= Malaysia Internet Blackout Day (2012) =

Internet protest in Malaysia

Malaysia Internet Blackout Day on 14 August 2012, was a series of coordinated protests occurred against a proposed laws in amendment of the Section 114A is the second of two amendments made to Malaysia's Evidence Act 1950 by the Centre for Independent Journalism (CIJ) member of IFEX and SEAPA, initiative, this campaigning against the newly introduced Section 114A to the Evidence Act 1950—Malaysia Internet Blackout Day—by the protesters also placed their poster in their sites based on content is gaining momentum and has received more endorsements from prominent websites, netizens, and politicians were reported globally.

The amendment of section 114A "makes individuals and those who administer, operate or provide spaces for online community forums, blogging, and hosting services, liable for content published through its services". This enables law enforcement officials to hold publishers of websites accountable for seditious, defamatory, or libellous postings even if they are not the actual authors of the content.

Internet Blackout Day was also supported by media sites FreeMalaysiaToday, Malaysiakini, Digital News Asia, The Nut Graph, BFM 89.9, Merdeka Review, and party organ news sites Harakah Daily and Keadilan Daily.

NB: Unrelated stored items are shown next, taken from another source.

/-- LINK_ROLE of a lane has been written (R213): the halves of its bar that had a lane in service before are given; one that has none
now is lost, one that has gained one is back (R254, R255). -/
def State.rolesMoved (n : Nat) (was : List Nat) (s : State) : State :=
  let b := n / 4
  [0, 1].foldl (fun s h =>
    if was.contains h && !s.halfUp b h then s.halfDown h n
    else if !was.contains h && s.halfUp b h then (s.onLinkBar b (fun x => { x with down := x.down.set h false })).laneEv n 99
    else s) s

/-- The sequence number of the next DOT packet of a half-bar (R232). -/
def State.nextSeq (s : State) (b h : Nat) : Nat :=
  if h = 0 then (s.linkBar b).seqLeft else (s.linkBar b).seqRight

/-! ### Requests for training (R236, R241, R442) -/

/-- The rate that a training of a lane asks for: an argument, rate_req, or STRAP_LANE (R241, R256, R530). -/
def State.rateWanted (s : State) (n arg : Nat) : Nat :=
  if arg ≠ 0 then arg
  else if s.f (Fld.LINK_CTRL_rate_req n) ≠ 0 then s.f (Fld.LINK_CTRL_rate_req n)
  else if s.sys.straps.lane = 0 then 1 else if s.sys.straps.lane = 1 then 2 else 3

/-- The counter of the last marker that a lane has sent is kept when its markers end (R222). -/
def State.keepMarker (n : Nat) (s : State) : State :=
  let l := s.lane n
  let x := s.linkBar (n / 4)
  if [TState.lock, .negotiate, .align, .active].contains l.tstate then
    let t := if l.tstate = .active && x.ds ≠ .awake then x.sleptAt - 1 else s.now
    s.onLane n (fun l => { l with txMarker := l.counterAt (t / codewordTime l.rate) })
  else s

/-- A training of a lane is requested: the lane is OFF and waits for its Drover grant. -/
def State.askTrain (n wanted : Nat) (s : State) : State :=
  let s := (s.wakeDomain 6).droverDrop (.lane n) |>.keepMarker n
  let s := s.onLane n (fun l => { l with
    tstate := .off, rate := 0, secondPass := false, wanted := wanted, preTx := false, preRx := false, inPair := false,
    preferred := false, awaiting := true, since := s.now, fifo := [], ins := [], rxBuf := [], rxResync := true })
  let s := s.putLane n .idle
  s.droverAsk 0 (s.f (Fld.DROVER_CLASS_tokens 0)) (.lane n)

/-- Retraining after a failure or a leaving: retrain_auto is 1 and the lane is not held out of service (R236, R241). -/
def State.mayRetrain (s : State) (n : Nat) : Bool :=
  s.fb (Fld.LINK_CTRL_retrain_auto n) && !s.fb (Fld.LINK_CTRL_oos n) && (s.lane n).tries < 3

/-- Every lane of a bar is ACTIVE. -/
def State.barTrained (s : State) (b : Nat) : Bool := (barLanes b).all (fun n => (s.lane n).tstate = .active)

/-- A lane has settled: ACTIVE, or FAILED or OFF with no further training under way (R252, R256). -/
def Lane.settled (l : Lane) : Bool := l.tstate = .active || ((l.tstate = .failed || l.tstate = .off) && !l.awaiting)

/-- The BAR_CFG TRAINs whose last lane has settled complete (R252); a bar brought to ACTIVE wants its element check where
imp_boot is 1 (R267). -/
def State.settleTrains (s : State) : State :=
  let done := s.link.trains.filter (fun t =>
    (scopeBars t.bars).all (fun b => (barLanes b).all (fun n => (s.lane n).settled)))
  let s := s.onLink (fun l => { l with trains := l.trains.filter (fun t => !done.contains t) })
  done.foldl (fun s t =>
    let good := (scopeBars t.bars).filter s.barTrained
    let mask := (good.map (fun b => 2 ^ b)).sum
    let s := if s.fb Fld.JET_NH_CTRL_imp_boot then good.foldl (fun s b => s.wantImp b none) s else s
    s.completeAt t.order (if good.length = (scopeBars t.bars).length then 0 else 0x43) mask) s

/-! ### Training states (R241 to R244) -/

/-- A lane enters QUIET at a rate: its transmitter is idle. -/
def State.enterQuiet (n rate : Nat) (second : Bool) (s : State) : State :=
  ((s.keepMarker n).putLane n .idle).onLane n (fun l => { l with
    tstate := .quiet, rate := rate, secondPass := second, since := s.now, goodMarkers := 0, farLocked := false, farAsk := false,
    farWill := false, aligned := false, qKnown := false })

/-- The state byte of a training set (R242): EQ, LOCK, NEGOTIATE, ALIGN, and the own receiver's lock. -/
def Lane.stateByte (l : Lane) : Nat :=
  (match l.tstate with
   | .eq => 2
   | .lock => 3
   | .negotiate => 4
   | .align => 5
   | _ => 0) + 128 * b2n (4 ≤ l.goodMarkers || l.tstate = .align)

/-- The precode byte of a training set (R242, R243): the far end is asked to precode; this end will. -/
def State.precodeByte (s : State) (n : Nat) : Nat :=
  let l := s.lane n
  s.f (Fld.LINK_CTRL_pre_rx_want n)
    + 2 * b2n (if l.tstate = .align then l.preTx else l.farAsk && s.fb (Fld.LINK_CTRL_pre_tx_allow n))

/-- A free request for, or report of, three taps: each field of two bits 0 to 2 (R242). -/
def tapBits (v : Nat) : Nat := v % 3 + 4 * (v / 3 % 3) + 16 * (v / 9 % 3)

/-- A lane's training codewords carry another training set from now on (R242, R243). What the receiver asks of the far taps, and whether the
own taps are at a limit, are free. -/
def State.putSet (n : Nat) (s : State) : State :=
  let l := s.lane n
  let (req, s) := s.free
  let (stat, s) := s.free
  let set := leBytes 1 l.stateByte ++ leBytes 1 n ++ leBytes 1 (2 ^ l.wanted - 1)
    ++ leBytes 1 (s.precodeByte n) ++ leBytes 1 (tapBits req) ++ leBytes 1 (tapBits stat) ++ List.replicate 10 0
  s.putLane n (.training l.rate l.preTx set)

/-- What a lane's training set shows of its state and of precoding. -/
def State.setShows (s : State) (n : Nat) : Nat × Nat := ((s.lane n).stateByte, s.precodeByte n)

/-- The training set goes out anew where it shows something else than before (R242). -/
def State.renewSet (n : Nat) (was : Nat × Nat) (s : State) : State :=
  if [TState.lock, .negotiate, .align].contains (s.lane n).tstate && s.setShows n ≠ was then s.putSet n else s

/-- The duration of a training that ends now (R256). -/
def State.timeTraining (n : Nat) (s : State) : State :=
  s.onLane n (fun l => { l with trainTime := min 65535 ((s.now - l.began) / 10000) })

/-- The next lower rate common to both ends (R241). -/
def Lane.lowerRate (l : Lane) : Option Nat :=
  ((List.range 4).reverse.find? (fun r => 1 ≤ r && r < l.rate && bitOf l.farRates (r - 1)))

/-- A training fails with a cause (R241): a lower rate, another try, or the end; EV100 and FS002 at the third failure. -/
def State.trainFail (n cause : Nat) (s : State) : State :=
  let lower := if s.fb (Fld.LINK_CTRL_downshift n) && (s.lane n).secondPass then (s.lane n).lowerRate else none
  let s := (s.timeTraining n).keepMarker n
  let s := s.onLane n (fun l => { l with
    tstate := .failed, cause := cause, tries := satAdd 8 l.tries 1, since := s.now, awaiting := false })
  let s := if (s.lane n).tries = 3 then
      let s := if s.testPending 0 n then s.testResult 0 true else s
      (s.laneEv n 100).laneFault 2 n
    else s
  match lower with
  | some r => s.enterQuiet n r true
  | none =>
    let s := s.onLane n (fun l => { l with rate := 0 })
    let s := s.droverDrop (.lane n)
    if s.mayRetrain n then s.askTrain n (s.lane n).wanted else s.settleTrains

/-- Two lanes of a bar hold the role of lane n (R213). -/
def State.roleClash (s : State) (n : Nat) : Bool :=
  (barLanes (n / 4)).any (fun k => k ≠ n && s.laneHalf k = s.laneHalf n && s.laneMember k = s.laneMember n)

/-- The Drover grants a training (R241): the lane leaves OFF; the retire point of a BAR_CFG TRAIN is passed (R252). -/
def State.laneGranted (n : Nat) (s : State) : State :=
  if !(s.lane n).awaiting then s.droverDrop (.lane n)
  else
    let s := s.onLane n (fun l => { l with awaiting := false, began := s.now, farRates := 0 })
    let s := (s.link.trains.filter (fun t => bitOf t.bars (n / 4))).foldl (fun s t =>
      match s.descAt t.order with
      | some d => s.retire d
      | none => s) s
    let s := s.enterQuiet n 1 false
    if s.roleClash n then s.trainFail n 5 else s

/-- Seed of a lane for a rate (R244, R495): LINK_EQ, where it is valid. -/
def seedOf (p : List Byte) (rate : Nat) : Option Nat :=
  if leAt p (8 * (rate - 1) + 4) 4 = 0 then none else some (leAt p (8 * (rate - 1)) 4)

/-- The equaliser is set from the seed, or from default presets, whose values are free (R244). -/
def State.loadSeed (n : Nat) (s : State) : State :=
  let s := s.noteRead 0x20 n
  let r := (s.lane n).rate
  match (s.record 0x20 n).bind (fun p => seedOf p r) with
  | some e => s.onLane n (fun l => { l with seeded := true, eqSet := e })
  | none =>
    let (v, s) := s.free
    let s := s.onLane n (fun l => { l with seeded := false, eqSet := v % 2 ^ 32 })
    s.laneFault 6 n
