-- ==== Sys2Proof/Machine/BellOps.lean ====
section
/-! DEFINITION. Shared operations of the Bellwether: the counted position (R153, R160), the fire position and its steps
(R163, R164), ENC_OUT (R168), overspeed (R169, R170), the change of source (R167), and how a wheel takes one reference
edge (R153 to R161, R559, R560). -/

set_option Elab.async false

namespace Sys2Proof.Machine

/-! ### Set-up of a wheel -/

/-- The pitch length P in 1/65,536 subline (R152). -/
def State.pitchLen (s : State) (w : Nat) : Int :=
  (s.f (Fld.BELL_W_PITCH_INT_pitch_int w) * 65536 + s.f (Fld.BELL_W_PITCH_FRAC_pitch_frac w) : Nat)

/-- pitches of a wheel (R152). -/
def State.pitches (s : State) (w : Nat) : Int := (s.f (Fld.BELL_W_CFG_pitches w) : Nat)

/-- Index kind of a wheel (R152). -/
def State.indexKind (s : State) (w : Nat) : Nat := s.f (Fld.BELL_W_CFG_index w)

/-- The pitches that the edge at the end of a gap counts (R153). -/
def gapPitches (kind : Nat) : Int := if kind = 1 then 2 else if kind = 2 then 3 else 1

/-- A leads B (R150). -/
def State.aLeads (s : State) : Bool :=
  let sel := s.f Fld.BELL_CTRL_dir_sel
  if sel = 1 then true else if sel = 2 then false else !s.sys.straps.web

/-- A wheel whose edges are taken: W1 is unused while w1_mode is 0 (R175). -/
def State.wheelUsed (s : State) (w : Nat) : Bool :=
  s.fb (Fld.BELL_W_CFG_enable w) && (w = 0 || s.fb Fld.BELL_CTRL_w1_mode)

/-- The filter time of a wheel in ns (R151, R175). -/
def State.filterNs (s : State) (w : Nat) : Nat := min 1000 (s.f (Fld.BELL_W_FILTER_filter w))

/-! ### Positions -/

/-- The source wheel. -/
def State.source (s : State) : Wheel := s.wheel s.bell.src

/-- The periods of the last valid interval that COAST lasts (R160, R175). -/
def State.coastTeeth (s : State) : Nat := orIfZero (s.f Fld.BELL_COAST_coast_teeth) 1

/-- The instant at which the COAST of a wheel ends (R160). -/
def State.coastUntil (s : State) (x : Wheel) : Nat := x.coastAt + ceilDiv (s.coastTeeth * x.coastTime) (max 1 x.covered)

/-- The position of a wheel in COAST at an instant, advanced at the last valid speed (R160). -/
def State.coastedAt (s : State) (x : Wheel) (t : Nat) : Int :=
  x.coastPos + x.coastLen * ((min t (s.coastUntil x) : Nat) - (x.coastAt : Int)) / (max 1 x.coastTime : Nat)

/-- Its position now. -/
def State.coasted (s : State) (x : Wheel) : Int := s.coastedAt x s.now

/-- The counted position in 1/65,536 subline (R153, R160). -/
def State.counted (s : State) : Int :=
  if s.source.state = .coast then s.coasted s.source else s.source.pos + s.bell.offset

/-- The first line of a bar that lies above a fire position is later than m (R165). -/
def State.linesTo (s : State) (b : Nat) (fire : Int) : Int := (fire / 2 ^ 32 - s.offB b) / 65536

/-- Line counting of a bar begins at the present high-water mark: no line at or below it is fired (R165). -/
def State.rebaseTick (b : Nat) (s : State) : State :=
  s.onBar b (fun x => { x with lastTick := s.linesTo b s.bell.hwm, burst := 0, burstNext := none })

/-- A new straight piece of the fire position, from a position at an instant (R163). -/
def State.segment (base rate : Int) (stop : Option (Int × Bool)) (at_ : Nat) (s : State) : State :=
  s.onBell (fun b =>
    let b := { b with segPos := base, segAt := at_, rate := rate, fireStop := stop }
    b.reach (b.fireAt s.now))

/-- One bar's part of a step of the fire position: the lines that the step carries above the high-water mark are a burst
(R164). -/
def State.burstBar (top : Int) (s : State) (b : Nat) : State :=
  let n := (s.linesTo b top - (s.bar b).lastTick).toNat
  if n = 0 then s else s.onBar b (fun x => { x with burst := n })
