/-- The held completions of a ring are written in order while there is room (R51). -/
def State.drainRing (n : Nat) (s : State) : State :=
  s.hif.held.foldl (fun s c =>
    if c.cring = n && s.writable c then
      (s.onHif (fun h => { h with held := h.held.erase c })).writeCompletion c
    else s) s

/-- A ring halts with a cause (R39, R68): EV017. -/
def State.haltRing (n cause : Nat) (s : State) : State :=
  (s.onRing n (fun r => { r with halted := true, cause := cause })).raiseEv 17

/-! ### The endpoint -/

/-- Lanes that STRAP_PCIE selects (R530). -/
def State.strapWidth (s : State) : Nat :=
  if s.sys.straps.pcie = 1 then 4 else if s.sys.straps.pcie = 2 then 2 else 8

/-- CONFIG_REQUEST (R30): retry status until ready. -/
def execConfigRequest (dt : Nat) (s : State) : Res :=
  if s.down then .next s else
  let s := s.elapse dt
  .next (s.emit (.configReply (if s.hif.ready then some (Caps.ofWidth s.strapWidth) else none)))

/-- The lease of a STREAMED layer ends with a reset (R32): no further page is read or comes. -/
def Content.endLease (c : Content) : Content :=
  if c.streamed then { c with dead := true, reads := c.reads.filter (fun p => p.state ≠ .asked) } else c

/-- Upload of a port's frames ends (R32, R299). -/
def State.endUpload (s : State) (port : Nat) : State :=
  ((s.onPort port (fun p => { p with upPages := [], upLen := 0, upOff := 0, upTake := if p.inFrame then some false else none, upData := [], upWait := [] })).closeCtx
    (8 + port)).droverDrop (.upload port)

/-- What a reset of the host interface clears (R32): registers, rings, leases, held completions; descriptors not past
their retire point are withdrawn. -/
def State.hifReset (s : State) : State :=
  let s := s.hif.inflight.foldl (fun s d => if d.retired then s else s.withdraw d) s
  let s := s.clearRegs 0x100000 0x1FFFFF
  let s := s.onLay (fun l => { l with
    inForce := l.inForce.map (Option.map Content.endLease),
    waiting := l.waiting.map (List.map (fun b =>
      { b with content := b.content.map Content.endLease })) })
  let s := s.onLink (fun l => { l with reqs := l.reqs.map (fun r => { r with mute := true }) })
  let s := (List.range 6).foldl (fun s p => s.endUpload p) s
  let s := s.onHif (fun h => { Hif.reset with
    linkUp := h.linkUp, rate := h.rate, width := h.width, readData := h.readData, captures := h.captures,
    nextOrder := h.nextOrder, mute := true })
  let s := s.setSticky Reg.SYS_RST_CAUSE 0x100
  s.agentReset State.faultFor 1

/-- FUNCTION_LEVEL_RESET (R32, R461). -/
def execFunctionLevelReset (dt : Nat) (s : State) : Res := if s.down then .next s else .next (s.elapse dt).hifReset

/-- PCIE_RESET (R30, R67, R532): PERST_N or a hot reset; the link goes down with it, FS068 while any bar has HV_EN asserted. -/
def execPcieReset (dt : Nat) (s : State) : Res :=
  if s.down then .next s else
  let s := s.elapse dt
  let lost := s.hif.linkUp && s.jet.bars.any (fun b => b.hv)
  let s := s.hifReset.onHif (fun h => { h with linkUp := false, rate := 0, width := 0 })
  .next (if lost then s.fault 68 else s)

/-- HIF_READY (R30, R534): the reset of the host interface is complete. -/
def execHifReady (dt : Nat) (s : State) : Res :=
  if s.down then .next s else
  .next ((s.elapse dt).onHif (fun h => { h with ready := true, resetting := false }))

/-- PCIE_LINK_TRAINED (R31): a low rate or width raises FS069; EV020. -/
def execPcieLinkTrained (dt rate width : Nat) (s : State) : Res :=
  if s.down then .next s else
  let s := s.elapse dt
  let s := s.onHif (fun h => { h with linkUp := true, rate := rate, width := width })
  let s := if rate < 3 || width < s.strapWidth then s.fault 69 else s
  .next (s.raiseEv 20)

/-- PCIE_LINK_DOWN (R67): FS068 while any bar has HV_EN asserted. -/
def execPcieLinkDown (dt : Nat) (s : State) : Res :=
  if s.down then .next s else
  let s := s.elapse dt
  let s := s.onHif (fun h => { h with linkUp := false })
  .next (if s.jet.bars.any (fun b => b.hv) then s.fault 68 else s)

/-! ### Enabling rings -/

/-- The writable fields of HIF_RING_CFG. -/
def ringCfgMask : Nat := 0x811F3F6F

/-- RING_ENABLE (R35, R36, R51, R535): a write of enable 1 to HIF_RING_CFG. -/
def execRingEnable (dt : Nat) (ring : Fin 64) (cfg : Word) (s : State) : Res :=
  if s.down then .next s else
  let s := s.elapse dt
  if !s.writeOpen 1 (Reg.HIF_RING_CFG ring.val).off then .next s else
  let s := s.noteWrite 1 (Reg.HIF_RING_CFG ring.val).off cfg.toNat
  let n := ring.val
  if !s.sys.ready || s.ringOn n then .next s
  else
    let s := s.setReg (Reg.HIF_RING_CFG n) ((cfg.toNat &&& ringCfgMask) % 2 ^ 31)
    let size := s.f (Fld.HIF_RING_CFG_size_log2 n)
    let c := s.f (Fld.HIF_RING_CFG_cring n)
    if size < 6 || 16 < size then .next (s.haltRing n 1)
    else if !s.isCring n && !(s.ringOn c && s.isCring c) then .next (s.haltRing n 4)
    else
      let s := s.setF (Fld.HIF_RING_CFG_enable n) 1
      let s := s.onRing n (fun r => { Ring.reset with lost := r.lost })
      let s := (s.onHif (fun h => { h with mute := false })).readToken
      .next (s.drainRing n)

/-- Reads of a ring under way whose descriptors are no longer wanted: what they bring is dropped. -/
def Ring.drop (r : Ring) : Ring := { r with fetched := r.count, reads := [], lost := r.lost ++ r.reads.map (fun x => x.1) }

/-- RING_DISABLE (R35, R51): a write of enable 0; halted is cleared, and an enabled ring's other fields stay. Descriptors asked for and not
yet returned are dropped when they come (DESIGN CHOICE 77: no rule speaks of them). -/
def execRingDisable (dt : Nat) (ring : Fin 64) (cfg : Word) (s : State) : Res :=
  if s.down then .next s else
  let s := s.elapse dt
  if !s.writeOpen 1 (Reg.HIF_RING_CFG ring.val).off then .next s else
  let s := s.noteWrite 1 (Reg.HIF_RING_CFG ring.val).off cfg.toNat
  let n := ring.val
  let s := if s.ringOn n then s.setF (Fld.HIF_RING_CFG_enable n) 0
    else s.setReg (Reg.HIF_RING_CFG n) ((cfg.toNat &&& ringCfgMask) % 2 ^ 31)
  .next (s.onRing n (fun r => { r.drop with halted := false }))

/-! ### Doorbells -/

/-- One read of the 256 bytes of doorbells is issued (R40). -/
def State.poll (s : State) : State :=
  let s := s.onHif (fun h => { h with polls := h.polls ++ [s.now], pollAt := some s.now })
  s.emit (.hostRead s.doorPage 256 false)
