/-- Mailbox, stile and core commands complete (R452, R455, R456, R457, R462, R463). In every state and for all operands that meet
the hypotheses of its clause, each of these commands answers the next state written there: MBX_POST, MBX_ACK, MBX_CLEAR,
MBX_WAKE_LATE, STILE_READ, STILE_RELEASE, STILE_LONG, CORE_RESET_WRITE, WATCHDOG_EXPIRE. A clause gives that whole state as
the command's effect on u, the state after the ticks dt have passed, so what it does not name stays as in u. The clauses also
follow the model's readings of log entries 56. -/
def Obligations.MailboxCommandsComplete : Prop :=
  (∀ (s u : State) (dt : Nat) (agent : Fin 7) (data : Word) (v w : State),
      s.down = false →
      u = s.elapse dt →
      agent.val ≠ 0 →
      u.writeOpen agent.val Reg.MBX_POST.off = true →
      v = u.noteWrite agent.val Reg.MBX_POST.off data.toNat →
      boxReceiver (data.toNat % 16) ≠ agent.val →
      (v.box (data.toNat % 16)).state ≠ .posted →
      w = v.onBox (data.toNat % 16) (fun _ => { Mailbox.reset with state := .posted, ptr := (v.stage agent.val).ptrLo + 2 ^ 32 * (v.stage agent.val).ptrHi, tag := (v.stage agent.val).tag, sender := agent.val, postedAt := v.now }) →
      exec (.mbxPost dt agent data) s = .next ((w.onStage agent.val (fun x => { x with result := 1, mailbox := data.toNat % 16 })).tellReceiver (boxReceiver (data.toNat % 16)))) ∧
  (∀ (s u : State) (dt : Nat) (agent : Fin 7) (box : Fin 16) (data : Word) (v w : State),
      s.down = false →
      u = s.elapse dt →
      u.writeOpen agent.val (Reg.MBX_ACK box.val).off = true →
      v = u.noteWrite agent.val (Reg.MBX_ACK box.val).off data.toNat →
      agent.val = boxReceiver box.val →
      (v.box box.val).state = .posted →
      (v.box box.val).orphan = false →
      w = v.onBox box.val (fun b => { b with state := .done, result := data.toNat % 65536, aborted := false }) →
      exec (.mbxAck dt agent box data) s = .next (w.tellSender (v.box box.val).sender false)) ∧
  (∀ (s u : State) (dt : Nat) (agent : Fin 7) (box : Fin 16) (data : Word) (v : State),
      s.down = false →
      u = s.elapse dt →
      u.writeOpen agent.val (Reg.MBX_CLEAR box.val).off = true →
      v = u.noteWrite agent.val (Reg.MBX_CLEAR box.val).off data.toNat →
      bitOf data.toNat 0 = true →
      (v.box box.val).state = .done →
      (v.box box.val).sender = agent.val →
      exec (.mbxClear dt agent box data) s = .next (v.onBox box.val (fun _ => Mailbox.reset))) ∧
  (∀ (s u : State) (dt : Nat) (box : Fin 16),
      s.down = false →
      u = s.elapse dt →
      (u.box box.val).state = .posted →
      boxReceiver box.val ≠ 1 →
      (u.box box.val).seen = false →
      (u.box box.val).late = false →
      (u.box box.val).postedAt + u.wakeLimit * 1000 < u.now →
      exec (.mbxWakeLate dt box) s = .next ((u.onBox box.val (fun b => { b with late := true })).fault 98)) ∧
  (∀ (s u : State) (dt : Nat) (agent : Fin 7) (stile : Fin 8),
      s.down = false →
      u = s.elapse dt →
      u.answers (Reg.MBX_STILE stile.val).off = true →
      exec (.stileRead dt agent stile) s = .next (u.stileTake stile.val agent.val)) ∧
  (∀ (s u : State) (dt : Nat) (stile : Fin 8) (data : Word) (v : State),
      s.down = false →
      u = s.elapse dt →
      u.writeOpen (data.toNat % 16) (Reg.MBX_STILE stile.val).off = true →
      v = u.noteWrite (data.toNat % 16) (Reg.MBX_STILE stile.val).off data.toNat →
      (v.stile stile.val).owner ≠ 0 →
      data.toNat % 16 = (v.stile stile.val).owner →
      exec (.stileRelease dt stile data) s = .next ({ v with mbx := { v.mbx with stiles := v.mbx.stiles.modify stile.val (fun _ => ⟨0, 0, false⟩) } })) ∧
  (∀ (s u : State) (dt : Nat) (stile : Fin 8),
      s.down = false →
      u = s.elapse dt →
      u.f Fld.MBX_LIMITS_stile_max ≠ 0 →
      (u.stile stile.val).owner ≠ 0 →
      (u.stile stile.val).said = false →
      (u.stile stile.val).since + u.f Fld.MBX_LIMITS_stile_max * 1000 < u.now →
      exec (.stileLong dt stile) s = .next ({ u with mbx := { u.mbx with stiles := u.mbx.stiles.modify stile.val (fun x => { x with said := true }) } }.fault 99)) ∧
  (∀ (s u : State) (dt : Nat) (data : Word) (v : State),
      s.down = false →
      u = s.elapse dt →
      u.writeOpen 1 Reg.MBX_CORE_CTRL.off = true →
      v = u.noteWrite 1 Reg.MBX_CORE_CTRL.off data.toNat →
      bits data.toNat 31 16 = 0xC0DE →
      exec (.coreResetWrite dt data) s = .next ([1, 2, 3].foldl (fun s n => if bitOf data.toNat n then s.resetCore n 2 else s) v)) ∧
  (∀ (s u : State) (dt : Nat) (core : Fin 4),
      s.down = false →
      u = s.elapse dt →
      (u.mbx.cores.getD core.val ⟨false, 0, 0, false⟩).run = true →
      exec (.watchdogExpire dt core) s = .next (if core.val = 0 then (u.fault 100).deviceReset 2 else (u.fault (100 + core.val)).resetCore core.val 1))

==Background to the campaign==

The CIJ also organised a public forum on 12 June 2012, entitled ‘Section 114A Evidence Act: Crime-busting or Online Control?’ with lawyer Foong Cheng Leong, online activist Jac SM Kee, and tech experts A. Asohan and Jeff Sandhu to discuss about the repercussions of the amendment.

On 11 August 2012, the CIJ, along with the National Young Lawyers Committee, and Pusat Rakyat LoyarBurok co-hosted a discussion on legal implications of Section 114A with lawyers K. Shanmuga, Faisal Moideen, and Foong Cheng Leong and Member of Parliament and Deputy Higher Education Minister Saifuddin Abdullah.